A great deal of attention is being focused nationally on prescription drugs because of concerns about rising costs and lack of coverage in select populations. Spending on prescription drugs continues to be an important health care concern, particularly in light of rising pharmaceutical costs, the aging population, and the increased use of costly specialty drugs.
In recent history, increases in prescription drug costs have outpaced other categories of health care spending, rising rapidly throughout the latter half of the 1990s and early 2000s. While the rate of growth in spending has slowed somewhat, it is projected to exceed the growth rates for hospital care and other professional services through 2019.
Prescription Plan Administration
More employers are using third-party administrators known as Pharmacy Benefit Managers, or PBMs to administer their prescription benefit plans. PBMs are typically able to maintain discount contracts with a network of pharmacies, adjudicate claims in real-time, provide customer service support, pay pharmacies for covered prescriptions, employ a clinical staff to keep current with the changing pharmaceutical landscape and report plan results to responsible parties.
Not unlike the cost of any good or service, the end cost of the prescription drug benefit is determined by a familiar equation: Price x Units = Cost. Although prescription benefit plan design plays an important role, plan administration is equally significant.
Whether your plan is self-funded/self-administered, self-funded, and other administered or fully insured, your prescription benefit is likely to be administered through a PBM. The remainder of this Plan Design is directed towards the fully-insured employer contemplating carve-out of their prescription plan.
Employers that switch from a fully-insured plan to a self-funded plan typically show large first-year savings. This is due, in part, to the factors outlined below as well as the realization of trends in the years that follow. In subsequent years, employers can continue to reduce or control costs by modifying their plan design and taking advantage of prescription costs management programs such as mail service or step therapy.
The benefits of self-funding include:
- Reduction of state premium taxes;
- Elimination of surcharges for reinsurance;
- Improved cash flow—the employer pays for actual claims as they occur, as opposed to claims that may or may not be incurred;
- Earning interest on health plan reserves;
- Plan design flexibility;
- Access to better quality data; and
- Relief from onerous state mandates.
Depending upon your plan’s specific circumstances, there may be a downside to carving out the prescription benefit. For example:
- The reduction in premium from the fully insured prescription drug benefit may result in your carrier returning an unsatisfactory renewal or lower than anticipated premium credit;
- Data that was once integrated for large case/disease management programs must now be fed back into the carrier system;
- If your self-funding experience is adverse, some carriers may decline to offer a fully-insured benefit for two years; and
- The employer accepts full financial risk (stop-loss coverage is available) for a benefit that can potentially fluctuate from month to month.
Stop-loss Coverage for Rx
Stop-loss (or reinsurance) is a feature of self-funded plans in which the employer assumes the risk of health care cost up to a certain limit on individual claims (specific) or up to a certain limit on all claims (aggregate). An employer pays an insurance company to assume risk above the specific and/or aggregate levels. Overall, stop-loss coverage can limit the employer’s risk while allowing them to retain control over claims and benefits. A few PBMs have formed strategic partnerships with stop-loss carriers to provide prescription drug reinsurance for those employers seeking additional protection.

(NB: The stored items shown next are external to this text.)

-- ==== Sys2Proof/Safety.lean ====
section
/-! DEFINITION. The terms statements are written in: the invariant of the resting state, what a list
of events says of the stream, what a dispatch does to the traffic table, and which bits of a request
word its operation names. -/

namespace Sys2Proof.Machine

/-- A counter's value is one its width can hold (10_state R31). -/
def counterFits (c : Config) (n : Nat) : Prop :=
  match c.cntW with
  | none => True
  | some w => n ≤ 2 ^ w - 1

/-- What holds of the state between requests: at most five pending bytes (10_state R21), both tables
in canonical form, a legal configuration, counters that fit and that have counted what created their
entry (42_dispatch R172, R173). -/
structure Inv (s : State) : Prop where
  window : s.win.length ≤ 5
  varWf : tableWf s.var
  trafWf : tableWf s.traf
  legal : s.cfg.Legal
  varCount : ∀ c e, tableGet s.var c = some e → 1 ≤ e.cnt ∧ counterFits s.cfg e.cnt
  trafCount : ∀ a e, tableGet s.traf a = some e →
    1 ≤ e.tx + e.rx ∧ counterFits s.cfg e.tx ∧ counterFits s.cfg e.rx

/-- The events of the synchronizer (41_framesync R141). -/
def isSyncEvent : Event → Bool
  | .frameAccepted _ => true
  | .byteDropped _ _ _ => true
  | .variableUpdated _ _ _ => false
  | .rawTraffic _ _ _ => false

/-- The synchronizer's events of a list, in order. -/
def syncEvents (es : List Event) : List Event := es.filter isSyncEvent

/-- Whether an event is an accept. -/
def isAccept : Event → Bool
  | .frameAccepted _ => true
  | .byteDropped _ _ _ => false
  | .variableUpdated _ _ _ => false
  | .rawTraffic _ _ _ => false

/-- Whether an event is a drop. -/
def isDrop : Event → Bool
  | .frameAccepted _ => false
  | .byteDropped _ _ _ => true
  | .variableUpdated _ _ _ => false
  | .rawTraffic _ _ _ => false

/-- `A` of 41_framesync R144. -/
def acceptCount (es : List Event) : Nat := es.countP isAccept

/-- `D` of 41_framesync R144. -/
def dropCount (es : List Event) : Nat := es.countP isDrop

/-- The pushed bytes an event accounts for, oldest first (41_framesync R144). -/
def eventBytes : Event → List Byte
  | .frameAccepted t => pack t
  | .byteDropped d _ _ => [d]
  | .variableUpdated _ _ _ => []
  | .rawTraffic _ _ _ => []

/-- A receiver is in the local receiver set (42_dispatch R163), member by member. -/
def LocalReceiver (c : Config) (r : Byte) : Prop :=
  r = 0x21 ∨ r = c.panel8 ∨ r = c.localAddr ∨ r = 0x20

/-- The counts of an address; zeros where it has no entry (42_dispatch R162). -/
def trafCounts (t : List (Byte × TrafEntry)) (a : Byte) : TrafEntry := (tableGet t a).getD ⟨0, 0⟩

/-- The count of a variable; zero where it has no entry (42_dispatch R161, "lazily create"). -/
def varCount (t : List (Byte × VarEntry)) (c : Byte) : Nat := ((tableGet t c).map VarEntry.cnt).getD 0

/-- What one dispatch does to the traffic table (42_dispatch R162): the sender's `tx` and the
receiver's `rx` go up by one update, one entry gets both when they are the same address, and every
other address reads as before. -/
def TrafficCounted (c : Config) (sender receiver : Byte) (old new : List (Byte × TrafEntry)) : Prop :=
  ∀ a, tableGet new a =
    if a = sender ∧ a = receiver then
      some ⟨incCounter c (trafCounts old a).tx, incCounter c (trafCounts old a).rx⟩
    else if a = sender then some ⟨incCounter c (trafCounts old a).tx, (trafCounts old a).rx⟩
    else if a = receiver then some ⟨(trafCounts old a).tx, incCounter c (trafCounts old a).rx⟩
    else tableGet old a

/-- The sum of all `tx` (42_dispatch R173). -/
def sumTx (t : List (Byte × TrafEntry)) : Nat := (t.map (fun e => e.2.tx)).sum

/-- The sum of all `rx` (42_dispatch R173). -/
def sumRx (t : List (Byte × TrafEntry)) : Nat := (t.map (fun e => e.2.rx)).sum

/-- The bits of a request word that its operation names (30_encoding R91), by op code; the rest are
ignored (R90). -/
def namedBits (op : BitVec 4) : BitVec 52 :=
  match op.toNat with
  | 0x0 => 0xFFFFFFFFFFF00
  | 0x1 => 0xFFFFFFFFF0000
  | 0x2 => 0xFFFFFFFFFFFFF
  | 0x4 => 0xFFFFFFF000000
  | 0x5 => 0xFFFFF00000000
  | 0xF => 0xF000000000000
  | _ => 0xFFF0000000000

/-- The host's issuing of `PUSHB b`. -/
def pushInput (b : Byte) : HostInput := .request (requestWord 0x3 b 0 0 0 0 0)

/-- The requests: every instruction that is not a telegram class (30_encoding R91, R99). -/
def isRequest (i : Instr) : Bool := i.telegram.isNone

/-- The requests that read and write no state but one table entry (20_memory R57). -/
def isPure : Instr → Bool
  | .cksum _ _ _ _ _ => true
  | .encode _ _ _ _ => true
  | .validate _ _ _ _ _ _ => true
  | .pushb _ => false
  | .bldset _ _ _ => true
  | .bldpoll _ _ => true
  | .reglook _ => true
  | .dectemp _ => true
  | .decfan _ => true
  | .encfan _ => true
  | .decsel _ => true
  | .decprg _ => true
  | .decprg2 _ => true
  | .rdvar _ => true
  | .rdtraf _ => true
  | .reservedF => true
  | .tgPoll _ _ _ _ => false
  | .tgReport _ _ _ _ _ => false
  | .tgRaw _ _ _ _ _ _ => false

end Sys2Proof.Machine
end

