-- ==== Sys2Proof/Certificates/Slice0/Obligations.lean ====
section
/-! DEFINITION. The statements. A rule the spec marks [derived] or [decision] is its own inference
or choice: a statement that rests on one says so and has basis 'derived'. -/

open Sys2Proof Sys2Proof.Machine

/-! ## Encoding -/

/-- Decoding undoes encoding, for every well-formed instruction of both formats (30_encoding
sections 2 and 7): no bit of an operand is dropped. -/
def Obligations.DecodeInvertsEncode : Prop :=
  ∀ i : Instr, i.wellFormed = true → decode (encode i) = .ok i

/-- Every request word decodes to a well-formed instruction, and encoding that again gives the word
with the bits its operation does not name set to zero (30_encoding section 2; the word's layout and
op codes are the spec's decisions D2 and D3). -/
def Obligations.RequestWordKeepsNamedBits : Prop :=
  ∀ w : BitVec 52, (decodeRequest w).wellFormed = true ∧ isRequest (decodeRequest w) = true ∧
    decode (.req52 w) = .ok (decodeRequest w) ∧
    encode (decodeRequest w) = .req52 (w &&& namedBits (requestOp w))

/-- Six bytes are a telegram of exactly one of the three classes when the sixth is the sum of the
first five mod 256, the classes told apart by the domain and the command, and otherwise they are
refused as a bad checksum; as a 48-bit pattern with offset 0 leftmost they decode the same; no other
number of bytes is a telegram (30_encoding sections 1 and 7). -/
def Obligations.TelegramClassesInTableOrder : Prop :=
  (∀ d s r c v k : Byte,
    (d.toNat + s.toNat + r.toNat + c.toNat + v.toNat) % 256 = k.toNat →
      (d = 1 → c = 0 → decodeBytes [d, s, r, c, v, k] = .ok (.tgPoll s r v k)) ∧
      (d = 1 → c ≠ 0 → decodeBytes [d, s, r, c, v, k] = .ok (.tgReport s r c v k)) ∧
      (d ≠ 1 → decodeBytes [d, s, r, c, v, k] = .ok (.tgRaw d s r c v k))) ∧
  (∀ d s r c v k : Byte,
    (d.toNat + s.toNat + r.toNat + c.toNat + v.toNat) % 256 ≠ k.toNat →
      ∃ e, decodeBytes [d, s, r, c, v, k] = .error (.badChecksum e k) ∧
        e.toNat = (d.toNat + s.toNat + r.toNat + c.toNat + v.toNat) % 256) ∧
  (∀ d s r c v k : Byte,
    decode (.tg48 (d ++ s ++ r ++ c ++ v ++ k)) = decodeBytes [d, s, r, c, v, k]) ∧
  (∀ bs : List Byte, bs.length ≠ 6 → decodeBytes bs = .error (.badLength bs.length))

/-- Words printed in 95_test_vectors decode to the instruction they are printed for. -/
def Obligations.PrintedWordsDecode : Prop :=
  decode (.req52 0x001112000A399) = .ok (.cksum 0x01 0x11 0x20 0x00 0xA3) ∧
  decode (.req52 0x2011121A38057) = .ok (.validate 0x01 0x11 0x21 0xA3 0x80 0x57) ∧
  decode (.req52 0x375DEADBEEF99) = .ok (.pushb 0x75) ∧
  decode (.req52 0x422291F000000) = .ok (.bldset 0x22 0x29 0x1F) ∧
  decode (.req52 0xB6A0000000000) = .ok (.decprg 0x6A) ∧
  decode (.req52 0xE220000000000) = .ok (.rdtraf 0x22) ∧
  decode (.req52 0xFFFFFFFFFFFFF) = .ok .reservedF ∧
  decode (.tg48 0x01112000A3D5) = .ok (.tgPoll 0x11 0x20 0xA3 0xD5) ∧
  decode (.tg48 0x012222290775) = .ok (.tgReport 0x22 0x22 0x29 0x07 0x75) ∧
  decode (.tg48 0x021121290F6C) = .ok (.tgRaw 0x02 0x11 0x21 0x29 0x0F 0x6C)

/-! ## The step -/

/-- A step on a pending request is the meaning of the instruction its word decodes to, run on the
state with that request taken from the host's list and no response and no event yet (00_scope
section 6; the list and the two outputs are the model's, logs 1 and 2). -/
def Obligations.StepRunsDecodedRequest : Prop :=
  ∀ (s : State) (w : BitVec 52) (rest : List HostInput) (i : Instr),
    s.inbox = .request w :: rest → decode (.req52 w) = .ok i →
      step s = exec i { s with inbox := rest, rsp := none, evs := [] }

/-- An instruction of the opcode table placed for the next step is what that step runs: a request at
once; a telegram by the PUSHB that accepts it, after its FrameAccepted (log 15). -/
def Obligations.PlacedInstructionRunsNext : Prop :=
  (∀ (s : State) (w : Nat) (i : Instr), decodeTableWord 56 w = some i →
    step (s.withFetchWord 56 w) = exec i { s with rsp := none, evs := [] }) ∧
  (∀ (s : State) (w : Nat) (i : Instr), decodeTableWord 48 w = some i →
    ∃ t, i.telegram = some t ∧
      step (s.withFetchWord 48 w) =
        exec i { s with win := [], rsp := some (.ok .empty), evs := [.frameAccepted t] })

/-- After reset the window and both tables are empty; a pulse of `rst` makes them so from any state,
changes nothing of the configuration or of what the host has yet to issue, and emits no event
(70_reset_and_hazards section 1; the empty window is the spec's decision D6, the pulse as an input
log 18). -/
def Obligations.ResetEmptiesWindowAndTables : Prop :=
  (State.reset.win = [] ∧ (∀ c, tableGet State.reset.var c = none) ∧
    (∀ a, tableGet State.reset.traf a = none)) ∧
  (∀ (s : State) (rest : List HostInput), s.inbox = .reset :: rest →
    step s = .next { s with win := [], var := [], traf := [], inbox := rest, rsp := none, evs := [] })

/-- With no request pending a step keeps the whole machine and answers and emits nothing
(60_exceptions section 4; that an idle machine steps at all is the model's choice, log 17). -/
def Obligations.IdleStepKeepsMachine : Prop :=
  ∀ s : State, s.inbox = [] → step s = .next { s with rsp := none, evs := [] }

/-! ## CODEC -/

/-- R121: CKSUM answers the sum of its five bytes over the integers, mod 256, for any operands and
any sixth byte, and changes nothing else. -/
def Obligations.CksumAnswersSumMod256 : Prop :=
  (∀ b0 b1 b2 b3 b4 x : Byte,
    decode (.req52 (0x0#4 ++ b0 ++ b1 ++ b2 ++ b3 ++ b4 ++ x)) = .ok (.cksum b0 b1 b2 b3 b4)) ∧
  (∀ (b0 b1 b2 b3 b4 : Byte) (s : State), ∃ k : Byte,
    k.toNat = (b0.toNat + b1.toNat + b2.toNat + b3.toNat + b4.toNat) % 256 ∧
    k = b0 + b1 + b2 + b3 + b4 ∧
    exec (.cksum b0 b1 b2 b3 b4) s = .next { s with rsp := some (.ok (.sum k)) })
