-- ==== Sys2Proof/Tests/Slice0.lean ====
section
/-! SUPPORT. Our own tests. The expected results are the worked examples and vectors of
95_test_vectors (V, W and P numbers), the encodings of spec/opcode_table.json, or hand calculation;
none is the model's own answer. Then, for each statement with hypotheses, values that meet them. -/

open Sys2Proof Sys2Proof.Machine

namespace Sys2Proof.Tests

/-- The next state, if the outcome is one. -/
def nextOf : Host.Outcome State Fault Refusal → Option State
  | .next s => some s
  | .fault _ => none
  | .refused _ => none

/-- The response to a table word placed after reset and taken by one step. -/
def answer (nbits w : Nat) : Option Response :=
  (nextOf (step (State.reset.withFetchWord nbits w))).bind State.rsp

/-- The response to a request word. -/
def reply (w : Nat) : Option Response := answer 56 w

/-- A state after reset but for its window. -/
def withWin (w : List Byte) : State := { State.reset with win := w }

/-- A state in use: five bytes pending, both tables with entries, two requests waiting. -/
def busy : State :=
  { State.reset with
    win := [0x01, 0x22, 0x22, 0x29, 0x07]
    var := [(0x00, ⟨0xA3, 1⟩), (0x29, ⟨0x03, 2⟩)]
    traf := [(0x11, ⟨3, 0⟩), (0x22, ⟨0, 3⟩)]
    inbox := [pushInput 0x75, .reset] }

/-! ## Well-formedness: each check refuses a term -/

theorem test_wf_accepts_report : (Instr.tgReport 0x22 0x22 0x29 0x07 0x75).wellFormed = true := by
  decide
theorem test_wf_refuses_report_of_zero :
    (Instr.tgReport 0x11 0x20 0x00 0xA3 0xD5).wellFormed = false := by decide
theorem test_wf_refuses_raw_of_one :
    (Instr.tgRaw 0x01 0x22 0x22 0x29 0x07 0x75).wellFormed = false := by decide
theorem test_wf_refuses_checksum_poll :
    (Instr.tgPoll 0x11 0x20 0xA3 0xD4).wellFormed = false := by decide
theorem test_wf_refuses_checksum_report :
    (Instr.tgReport 0x22 0x22 0x29 0x07 0x74).wellFormed = false := by decide
theorem test_wf_refuses_checksum_raw :
    (Instr.tgRaw 0x02 0x11 0x21 0x29 0x0F 0x6D).wellFormed = false := by decide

Self-funding the prescription drug benefit can pay big dividends, but it is not for everyone. A careful analysis of carrier premium credit, stop-loss premiums, and expected claims must be completed before heading down this path. Although stop-loss coverage is available, the employer must recognize that they are not immune from risk. An aggregate stop-loss will provide a limit to the maximum risk for any one employer. However, the combination of stop-loss premiums, claims, and the risk-corridor created by attachment points (typically around 125 percent) create potential loss situations.
Consultants with in-depth knowledge of the PBM industry would be most helpful to assist in the decision-making process and to provide ongoing support once your new self-funded prescription plan is up and running.